Chavez was on a similar mission to collect seeds from wild peaches.
“These peaches were brought to Australia by the Chinese when they were there building the railroads. They brought peaches from China and threw down the pits, which became trees,” he said. “(The trees) colonized along small rivers and creeks.”
These peach trees produce small, white-fleshed fruit with “a good fragrance and aroma,” he said.
He collected fruit, removed the seeds and brought them home to the U.S. He also collected budwood, or fruiting branches that contain buds meant for grafting onto the rootstock of another plant, that he later used in Australia with his collaborator, Australian researcher Bruce Topp of the Queensland Alliance for Agriculture and Food Innovation. Chavez used the budwood he collected to graft trees that will grow in Topp’s program and be used to obtain more seeds, which will be used in future crosses to create new, hybrid varieties.

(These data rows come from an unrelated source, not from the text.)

/-- A line frame in progress at this station (R205). -/
structure LineFrame where
  /-- sent by this station (R205 06) -/
  own : Bool := false
  /-- an own frame built by the device (R197 06) -/
  device : Bool := false
  /-- LA_TXQ entry of an own host frame (R241 06) -/
  entry : Nat := 0
  /-- header bits (R194 06) -/
  header : BitVec 48 := 0
  /-- half-cycle index it began in (R205 06) -/
  h : Nat := 0
  /-- K, origin half-cycles (R205 06) -/
  k : Nat := 0
  /-- origin half-cycles sent or received (R205 06) -/
  done : Nat := 0
  /-- word 0 of the payload map in force at the first priority window (R182 R188 05) -/
  map0 : Word := 0
  /-- word 1 of it (R182 R188 05) -/
  map1 : Word := 0
  /-- word 0 of the common map in force then (R182 05) -/
  cmap0 : Word := 0
  /-- word 1 of it (R182 05) -/
  cmap1 : Word := 0
  /-- information bits of the payload section of an own frame (R196 06) -/
  payload : List Bool := []
  /-- coupler selection of the frame, one bit a phase (R179 R186 05) -/
  phases : Nat := 0
  /-- this station owes the acknowledgement (R207 06) -/
  acked : Bool := false
  /-- its code (R207 06) -/
  ackCode : Nat := 0
  /-- stamp of the header's first core sample (R243 06) -/
  stamp : Nat := 0
  /-- tier copies heard (R211 R243 06) -/
  copies : Nat := 0
  /-- header sent or decoded (R127 06) -/
  started : Bool := false
  /-- what an own device frame carries (R197 06) -/
  dev : Option DevFrame := none
  /-- sent on an ALARM credit (R216 06) -/
  muted : Bool := false
  deriving DecidableEq, Repr, Inhabited

/-- Automatic gain of one receive channel (R175). -/
structure Agc where
  /-- consecutive slots below -21 dBFS (R175 05) -/
  quiet : Nat := 0
  /-- consecutive slots clipping at 0 dB (R175 05) -/
  clips : Nat := 0
  /-- AGC_LIMIT raised for this run (R175 05) -/
  limited : Bool := false
  deriving DecidableEq, Repr, Inhabited

/-- A receive buffer (R26, R223, R449, R491). -/
structure Buf where
  /-- holds a frame or cell (R223) -/
  full : Bool := false
  /-- its reception event has been arbitrated (R26 01) -/
  seen : Bool := false
  /-- tag (R223) -/
  tenant : Nat := 0
  deriving DecidableEq, Repr, Inhabited

/-- Line access and signal (chapters 05 and 06). -/
structure Ln where
  /-- frame in progress (R205 06) -/
  frame : Option LineFrame := none
  /-- bursts heard, no header decoded (R206 06) -/
  unknown : Bool := false
  /-- the last half-cycle was observed idle (R203 06) -/
  idleSeen : Bool := false
  /-- device frames waiting (R197 R219 06) -/
  queue : List DevFrame := []
  /-- LA_TXQ entry that holds the staging frame (R220 06) -/
  granted : Option Nat := none
  /-- staging words committed since the grant, one bit a word (R220 06) -/
  filled : Nat := 0
  /-- staging frame locked (R220 06) -/
  locked : Bool := false
  /-- first half-cycle of the grant (R220 06) -/
  h0 : Nat := 0
  /-- queued LA_TXQ entries in submission order (R219 06) -/
  order : List Nat := []
  /-- round-robin deficit of tenant t in class c at 64 c + t (R219 06) -/
  deficit : Vector Nat 256 := Vector.replicate 256 0
  /-- tenant served last in each class (R219 06) -/
  rr : Vector Nat 4 := Vector.replicate 4 0
  /-- half-cycles charged to each request (R219 06) -/
  charged : Vector Nat 16 := Vector.replicate 16 0
  /-- tenant that submitted each request (R241 06) -/
  owner : Vector Nat 16 := Vector.replicate 16 0
  /-- requests whose completion goes to the owner's view, one bit each (R37 01) -/
  toOwner : Nat := 0
  /-- cycle of the last frame accepted from each neighbour (R208 06) -/
  accAt : Vector Nat 32 := Vector.replicate 32 0
  /-- the other MASTER's address, while this station waits to become MEMBER (R33 01) -/
  demote : Option Nat := none
  /-- half-cycles still to skip (R214 06) -/
  backoff : Nat := 0
  /-- the last attempt went on a destination's map (R261 07) -/
  onDest : Bool := false
  /-- acknowledgement code of the last attempt, 7 for none (R221 R237 06) -/
  lastCode : Nat := 7
  /-- SEQ last used toward each destination (R208 06) -/
  seqs : List (Nat × Nat) := []
  /-- core tick of entry to MUTED (R216 06) -/
  mutedAt : Nat := 0
  /-- an ALARM credit is open (R216 06) -/
  credit : Bool := false
  /-- RESUME waits for the half-cycle boundary (R216 R217 06) -/
  resume : Bool := false
  /-- BEACON count (R212 06) -/
  bseq : BitVec 8 := 0
  /-- LA_CFG in force while a commit waits for a free half-cycle boundary (R213 06) -/
  cfgOld : Option Word := none
  /-- receive buffers (R223 06) -/
  bufs : Vector Buf 2 := Vector.replicate 2 {}
  /-- buffer to fill first (R223 06) -/
  nextBuf : Nat := 0
  /-- pending dormancy commit: its half-cycle index (R224 06) -/
  commit : Option Nat := none
  /-- commit for which a CANCEL is held (R234 06) -/
  cancelled : Option Nat := none
  /-- half-cycles of wake tone still to send (R226 06) -/
  wakeLeft : Nat := 0
  /-- half-cycle index from which they go out (R226 06) -/
  wakeAt : Nat := 0
  /-- word 0 of the common map held until word 1 commits (R182 05) -/
  stage0 : Option Word := none
  /-- pending common map (COMMON_PEND) (R182 R190 05) -/
  cmapNew : Option (Word × Word) := none
  /-- receive channels 1 to 3 (R175 05) -/
  agc : Vector Agc 3 := Vector.replicate 3 {}
  /-- destination, map version and slot already reported (R169 05) -/
  dropped : List (Nat × Nat × Nat) := []
  /-- destinations reported by MAP_MISSING in this beacon period (R260 07) -/
  missing : List Nat := []
  /-- access bursts of this half-cycle: quarter and grid index (R200 06) -/
  txQuarters : List (Nat × Nat) := []
  /-- symbols of this half-cycle (R160 05) -/
  txSlots : List TxSlot := []
  /-- LTXEN1 to LTXEN3, one bit a phase (R160 R179 05) -/
  ltxen : Nat := 0
  /-- committed high-water mark of the line FC (R199 R602) -/
  fcMark : Nat := 0
  deriving DecidableEq, Repr, Inhabited

/-- Learning the cycle (chapter 07). -/
structure Ll where
  /-- word 0 of a host own map held until word 1 commits (R255 07) -/
  stage0 : Option Word := none
  /-- published map whose MAP frame has not begun, and COMMON (R257 07) -/
  pub : Option (Word × Word × Bool) := none
  /-- pending own map, whose MAP frame has begun (R257 07) -/
  own : Option (Word × Word × Bool) := none
  /-- ACT_CYCLE of the pending own map (R257 07) -/
  actCycle : BitVec 32 := 0
  /-- the station receives by the common map (R253 R256 07) -/
  ownCommon : Bool := true
  /-- cycle at which the map in force took effect (R258 07) -/
  ownSince : BitVec 32 := 0
  /-- beacon periods since the last publication started (R255 07) -/
  lastPub : Option Nat := none
  /-- beacon periods since the last MAP frame (R258 07) -/
  repeatIn : Nat := 0
  /-- a neighbour entry was created (R258 07) -/
  newNbr : Bool := false
  /-- the first MAP frame after a start is due (R258 07) -/
  firstMap : Bool := false
  /-- PROFILE or a tone set changed since the statistics were gathered (R254 07) -/
  setsChanged : Bool := false
  /-- a K2 update or evaluation was shed in this cycle (R253 R267 07) -/
  shed : Bool := false
  /-- K2 is not running (R253 07) -/
  paused : Bool := false
  /-- a condition of OBS failed in this cycle (R253 07) -/
  broken : Bool := false
  /-- half-cycles of this cycle in which K2 ran, one bit each (R253 07) -/
  k2Halves : Nat := 0
  deriving DecidableEq, Repr, Inhabited

/-- A host job's engine context (R320 to R324). -/
structure CjRun where
  /-- 0 never chosen, 1 running normally, 2 on the refusal path (R320 09) -/
  phase : Nat := 0
  /-- CALD cycles still to run (R314 R320 09) -/
  left : Nat := 0
  /-- core tick at which it last took the engine (R321 09) -/
  start : Nat := 0
  /-- an abort waits for the next pre-emption point (R325 09) -/
  abort : Bool := false
  /-- submitter (R319 09) -/
  tenant : Nat := 0
  /-- parameter word taken at the submission (R311 09) -/
  p0 : Word := 0
  deriving DecidableEq, Repr, Inhabited

/-- A kernel invocation (R328). -/
structure Kinv where
  /-- priority of its window in Table CJ-6 (R327 09) -/
  row : Nat := 0
  /-- kernel 1 to 5 (R326 09) -/
  kern : Nat := 0
  /-- ASCHED entry of its window (R327 09) -/
  idx : Nat := 0
  /-- has taken the engine (R328 09) -/
  begun : Bool := false
  /-- still running at its window's end (R328 09) -/
  late : Bool := false
  /-- CALD cycles still to run (R326 09) -/
  left : Nat := 0
  /-- core tick at which it last took the engine (R328 09) -/
  start : Nat := 0
  /-- its cost in CALD cycles (R326 09) -/
  cost : Nat := 0
  /-- core tick at which its window opened (R338 09) -/
  openAt : Nat := 0
  deriving DecidableEq, Repr, Inhabited

/-- Caldera (chapters 08 and 09). -/
structure Cj where
  /-- CJ_Q entries not ended, in submission order (R321 09) -/
  order : List Nat := []
  /-- entry that holds the engine (R321 09) -/
  running : Option Nat := none
  /-- engine contexts (R320 09) -/
  jobs : Vector CjRun 8 := Vector.replicate 8 {}
  /-- round-robin deficit in cycles (R321 09) -/
  deficit : Vector Int 64 := Vector.replicate 64 0
  /-- unbound cycles in this half-cycle (R322 09) -/
  hcUsed : Vector Nat 64 := Vector.replicate 64 0
  /-- tenant at its cap until the next boundary (R322 09) -/
  capped : Vector Bool 64 := Vector.replicate 64 false
  /-- tenant of the round served last (R321 09) -/
  rr : Nat := 0
  /-- host reservation windows open, one bit each (R321 09) -/
  openMask : Nat := 0
  /-- invocations not ended, in order of opening (R328 09) -/
  kernels : List Kinv := []
  /-- K2 skips in this beacon period (R342 09) -/
  shedPer : Nat := 0
  /-- late invocations in this beacon period (R342 09) -/
  latePer : Vector Nat 5 := Vector.replicate 5 0
  /-- corrected errors already raised in this beacon period (R333 09) -/
  eccRaised : Bool := false
  /-- words known uncorrectable (R333 09) -/
  bad : List Nat := []
  /-- next word the scrubber reads (R333 09) -/
  scrubAt : Nat := 0
  /-- host cycles in this half-cycle (R350 09) -/
  hostCyc : Nat := 0
  /-- kernel cycles in this half-cycle (R350 09) -/
  kernCyc : Nat := 0
  /-- clock change waiting for a pre-emption point (R331 09) -/
  capNew : Option Bool := none
  deriving DecidableEq, Repr, Inhabited

/-- A key held in key RAM (R353). No path reads it out (R355). -/
structure KeyEnt where
  /-- slot (R353 10) -/
  slot : Nat := 0
  /-- key bytes, 16, 24 or 32 (R352 10) -/
  key : List (BitVec 8) := []
  deriving DecidableEq, Repr, Inhabited

/-- A slot command in progress (R357 to R359). -/
structure SlotCmd where
  /-- slot (R357 10) -/
  slot : Nat := 0
  /-- Table OB-3 (R357 10) -/
  cmd : Nat := 0
  /-- key the slot is to take (R357 10) -/
  key : List (BitVec 8) := []
  /-- usage bits it is to take (R357 10) -/
  usage : Nat := 0
  /-- NEWLEN (R357 10) -/
  klen : Nat := 0
  /-- KEK of an UNWRAP (R357 10) -/
  kek : Nat := 0
  /-- blob of an UNWRAP (R357 10) -/
  blob : List (BitVec 8) := []
  /-- ended OK at its commit and waits for a job that names the slot (R383 10) -/
  quiet : Bool := false
  /-- to be held in a Sinter key record (R359 10) -/
  persist : Bool := false
  /-- outcome decided so far (R357 10) -/
  result : Nat := 0
  /-- still needs the engine (R358 10) -/
  engine : Bool := false
  /-- still needs its Sinter transaction (R359 10) -/
  store : Bool := false
  /-- its transaction has begun (R373 10) -/
  begun : Bool := false
  deriving DecidableEq, Repr, Inhabited

/-- An Obsidian job's engine context (R363 to R366). -/
structure ObJob where
  /-- 0 not chosen, 1 running, 2 on the refusal path (R363 10) -/
  phase : Nat := 0
  /-- L, fixed when first chosen (R366 10) -/
  total : Nat := 0
  /-- ticks still to run (R366 10) -/
  left : Nat := 0
  /-- core tick at which it last took the engine (R366 10) -/
  start : Nat := 0
  /-- ticks of one padded block (R366 10) -/
  block : Nat := 0
  /-- an abort waits for the next block boundary (R372 10) -/
  abort : Bool := false
  /-- key bytes in force when first chosen (R366 10) -/
  keyLen : Nat := 0
  /-- key in force when first chosen (R383 10) -/
  key : List (BitVec 8) := []
  deriving DecidableEq, Repr, Inhabited

/-- Obsidian (chapter 10). -/
structure Ob where
  /-- key RAM (R353 R354 10) -/
  keys : List KeyEnt := []
  /-- jobs waiting for the engine, in order, numbered as running (R364 10) -/
  ready : List Nat := []
  /-- submitter of each host entry (R360 R397 10) -/
  owner : Vector Nat 16 := Vector.replicate 16 0
  /-- job that holds the engine: entry 0 to 15, or 256 plus the slot of a slot command (R364 10) -/
  running : Option Nat := none
  /-- host job held PREEMPTED (R364 10) -/
  held : Option Nat := none
  /-- engine contexts (R366 10) -/
  jobs : Vector ObJob 18 := Vector.replicate 18 {}
  /-- tenant served last (R364 10) -/
  rr : Nat := 0
  /-- each port's in-line job (R365 10) -/
  inl : Vector Inline 4 := Vector.replicate 4 {}
  /-- result written to the port's buffer (R365 10) -/
  inlineOut : Vector (List (BitVec 8)) 4 := Vector.replicate 4 []
  /-- outcome the port learned (R660 10) -/
  inlineRes : Vector Nat 4 := Vector.replicate 4 0
  /-- core ticks of the integrity failures in the current window (R370 10) -/
  fails : List Nat := []
  /-- slot commands in progress (R357 10) -/
  cmds : List SlotCmd := []
  deriving DecidableEq, Repr, Inhabited

/-- The RNG (chapter 10). -/
structure Rng where
  /-- raw samples taken since start (R376 R379 10) -/
  samples : Nat := 0
  /-- raw samples of the conditioning input, newest first (R377 10) -/
  bits : List Bool := []
  /-- last raw sample (R376 10) -/
  lastBit : Bool := false
  /-- repetition count (R376 10) -/
  repRun : Nat := 0
  /-- first sample of the adaptive proportion window (R376 10) -/
  aptBit : Bool := false
  /-- samples taken in that window (R376 10) -/
  aptPos : Nat := 0
  /-- occurrences of it (R376 10) -/
  aptCount : Nat := 0
  /-- conditioned blocks of the next seed (R377 10) -/
  blocks : List Word := []
  /-- DRBG key; empty before instantiation (R378 10) -/
  key : List (BitVec 8) := []
  /-- DRBG V (R378 10) -/
  v : Word := 0
  /-- a reseed is due (R378 10) -/
  due : Bool := false
  /-- pool, at most 8 blocks (R380 10) -/
  pool : List Word := []
  /-- key of the carry-over stream (R381 10) -/
  carryKey : List (BitVec 8) := []
  /-- bits of the stream consumed (R381 R382 10) -/
  carryPos : Nat := 0
  /-- RNG_STAT.CARRY_SAVED (R382 R401 10) -/
  saved : Bool := false
  /-- RNG_STAT.CAUSE (R376 R401 10) -/
  cause : Nat := 0
  deriving DecidableEq, Repr, Inhabited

“We could bring the seeds back to the U.S., but we were not allowed to bring plant material,” said Chavez, who returned to UGA-Griffin with 80 seeds that are now sprouting in his greenhouse.
The UGA research team worked together to collect specimens and planned each day in Australia to make the most of their time. Planning was made easier by a map of Australia’s living plant species, which included GPS coordinates. To take advantage of the early Australian sunrise, their days began at 5:30 a.m. and ended around 10 p.m.
“We were able to cover a giant chunk of a region in one day until the sun went down at around 6 p.m. Then we had to keep driving until we got close to the next collection site, where he looked for a hotel. Each night we planned our next day, mapping coordinates for the various species. It was a very exhausting trip, but it was so much fun too,” Itle said. “We had to hike to many of the spots. Sometimes we hiked to a spot and never found any plant material; others were right by the highways.”
Fruit tree breeder Jose Chaparro of the University of Florida accompanied Itle and Chavez. He collected seeds from wild relatives of peaches and citrus fruits. The researchers also toured the macadamia nut-, strawberry- and apple-breeding programs at the University of Queensland Maroochy Research Facility.
The collection trip was a major first step in the UGA scientists’ breeding efforts, but consumers won’t be enjoying the literal fruits of their labor anytime soon.
“The varieties we breed are for potential markets in the future, but that will take 10 to 15 years,” Chavez said. “All perennial fruit crops take that long to breed, but we can speed it up a bit by using molecular tools, if possible.”